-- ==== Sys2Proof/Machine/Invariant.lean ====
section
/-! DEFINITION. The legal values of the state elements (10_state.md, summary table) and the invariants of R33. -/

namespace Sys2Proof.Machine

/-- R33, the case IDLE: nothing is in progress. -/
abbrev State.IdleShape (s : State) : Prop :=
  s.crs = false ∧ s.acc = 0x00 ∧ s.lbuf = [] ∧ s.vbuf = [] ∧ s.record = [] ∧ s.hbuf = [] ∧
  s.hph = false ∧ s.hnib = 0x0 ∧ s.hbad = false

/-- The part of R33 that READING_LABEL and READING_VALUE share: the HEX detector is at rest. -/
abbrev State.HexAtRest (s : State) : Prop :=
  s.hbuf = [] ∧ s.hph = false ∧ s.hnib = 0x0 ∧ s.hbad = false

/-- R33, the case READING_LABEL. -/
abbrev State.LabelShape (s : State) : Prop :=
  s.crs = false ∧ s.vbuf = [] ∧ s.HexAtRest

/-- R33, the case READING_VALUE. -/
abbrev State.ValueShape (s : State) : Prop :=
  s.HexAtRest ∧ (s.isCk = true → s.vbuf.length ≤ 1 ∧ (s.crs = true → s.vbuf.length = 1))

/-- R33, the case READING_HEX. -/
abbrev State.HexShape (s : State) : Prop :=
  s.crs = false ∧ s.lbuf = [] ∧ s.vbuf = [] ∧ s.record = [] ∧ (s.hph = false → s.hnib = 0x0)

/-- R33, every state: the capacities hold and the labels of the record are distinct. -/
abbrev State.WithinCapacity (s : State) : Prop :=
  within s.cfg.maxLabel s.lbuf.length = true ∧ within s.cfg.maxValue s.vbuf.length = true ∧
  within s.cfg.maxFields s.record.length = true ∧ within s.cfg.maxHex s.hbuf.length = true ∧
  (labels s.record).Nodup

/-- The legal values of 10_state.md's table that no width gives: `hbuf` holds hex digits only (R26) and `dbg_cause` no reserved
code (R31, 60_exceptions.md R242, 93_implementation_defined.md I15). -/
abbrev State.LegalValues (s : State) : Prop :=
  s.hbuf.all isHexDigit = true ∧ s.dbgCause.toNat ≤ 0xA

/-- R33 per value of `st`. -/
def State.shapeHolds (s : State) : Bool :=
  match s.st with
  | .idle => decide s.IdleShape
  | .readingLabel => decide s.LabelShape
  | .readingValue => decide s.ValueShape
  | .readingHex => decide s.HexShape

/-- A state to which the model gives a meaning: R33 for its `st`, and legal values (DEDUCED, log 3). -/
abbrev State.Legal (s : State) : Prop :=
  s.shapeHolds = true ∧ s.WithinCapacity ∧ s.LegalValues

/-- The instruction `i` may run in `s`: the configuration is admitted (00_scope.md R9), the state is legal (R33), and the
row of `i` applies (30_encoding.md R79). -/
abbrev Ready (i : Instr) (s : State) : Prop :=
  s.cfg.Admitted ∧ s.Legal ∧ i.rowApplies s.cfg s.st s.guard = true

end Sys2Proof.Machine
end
◆ ◆ ◆ ◆ ◆ ◆ ◆
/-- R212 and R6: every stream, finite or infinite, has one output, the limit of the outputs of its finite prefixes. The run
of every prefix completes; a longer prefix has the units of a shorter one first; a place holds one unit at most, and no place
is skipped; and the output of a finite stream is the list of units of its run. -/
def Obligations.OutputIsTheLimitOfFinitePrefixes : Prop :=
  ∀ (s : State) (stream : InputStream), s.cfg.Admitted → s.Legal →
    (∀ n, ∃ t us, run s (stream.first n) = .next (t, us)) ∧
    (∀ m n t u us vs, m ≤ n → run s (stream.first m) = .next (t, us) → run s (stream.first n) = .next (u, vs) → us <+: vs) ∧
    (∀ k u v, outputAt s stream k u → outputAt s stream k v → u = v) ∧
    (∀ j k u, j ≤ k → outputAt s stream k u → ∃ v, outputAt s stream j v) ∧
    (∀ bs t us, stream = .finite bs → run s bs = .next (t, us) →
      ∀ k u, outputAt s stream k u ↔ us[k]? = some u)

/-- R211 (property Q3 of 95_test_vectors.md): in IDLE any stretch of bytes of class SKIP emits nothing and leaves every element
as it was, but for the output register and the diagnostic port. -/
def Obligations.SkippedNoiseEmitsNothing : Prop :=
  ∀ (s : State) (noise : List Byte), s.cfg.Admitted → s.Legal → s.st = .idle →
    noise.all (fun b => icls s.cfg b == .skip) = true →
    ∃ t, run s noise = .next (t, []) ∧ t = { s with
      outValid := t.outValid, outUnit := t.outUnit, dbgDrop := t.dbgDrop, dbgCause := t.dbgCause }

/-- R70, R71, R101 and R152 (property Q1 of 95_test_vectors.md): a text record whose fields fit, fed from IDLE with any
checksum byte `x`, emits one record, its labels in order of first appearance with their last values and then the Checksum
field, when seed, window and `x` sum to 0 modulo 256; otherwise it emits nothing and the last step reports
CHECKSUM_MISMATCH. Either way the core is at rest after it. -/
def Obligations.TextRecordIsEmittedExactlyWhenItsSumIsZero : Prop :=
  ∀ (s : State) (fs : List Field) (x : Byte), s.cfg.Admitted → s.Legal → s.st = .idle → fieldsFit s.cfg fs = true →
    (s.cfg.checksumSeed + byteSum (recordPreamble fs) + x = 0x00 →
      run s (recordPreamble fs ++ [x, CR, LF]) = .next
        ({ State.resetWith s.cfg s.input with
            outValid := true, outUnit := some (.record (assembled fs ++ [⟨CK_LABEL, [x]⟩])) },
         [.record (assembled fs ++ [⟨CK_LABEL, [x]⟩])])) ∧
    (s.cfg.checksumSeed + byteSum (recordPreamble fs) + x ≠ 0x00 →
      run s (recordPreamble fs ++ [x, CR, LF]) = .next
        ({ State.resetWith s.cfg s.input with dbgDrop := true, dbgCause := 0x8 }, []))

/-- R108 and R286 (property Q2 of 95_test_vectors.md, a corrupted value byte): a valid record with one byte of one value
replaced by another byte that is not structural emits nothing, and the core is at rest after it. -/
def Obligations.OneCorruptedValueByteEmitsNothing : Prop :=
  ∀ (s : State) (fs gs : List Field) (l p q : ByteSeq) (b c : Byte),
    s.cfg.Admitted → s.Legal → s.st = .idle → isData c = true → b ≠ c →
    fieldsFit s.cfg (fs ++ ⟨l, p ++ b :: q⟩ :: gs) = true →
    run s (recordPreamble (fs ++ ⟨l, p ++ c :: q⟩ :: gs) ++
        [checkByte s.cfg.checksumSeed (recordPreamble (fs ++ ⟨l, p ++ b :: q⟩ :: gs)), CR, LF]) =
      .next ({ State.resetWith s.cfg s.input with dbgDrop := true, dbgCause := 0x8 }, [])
◆ ◆ ◆ ◆ ◆ ◆ ◆
DIRECTIONS FOR THIS TASK
Scan the material above for the string "outValid", and copy every line where it is found.

WORKED SOLUTION
      outValid := t.outValid, outUnit := t.outUnit, dbgDrop := t.dbgDrop, dbgCause := t.dbgCause }
            outValid := true, outUnit := some (.record (assembled fs ++ [⟨CK_LABEL, [x]⟩])) },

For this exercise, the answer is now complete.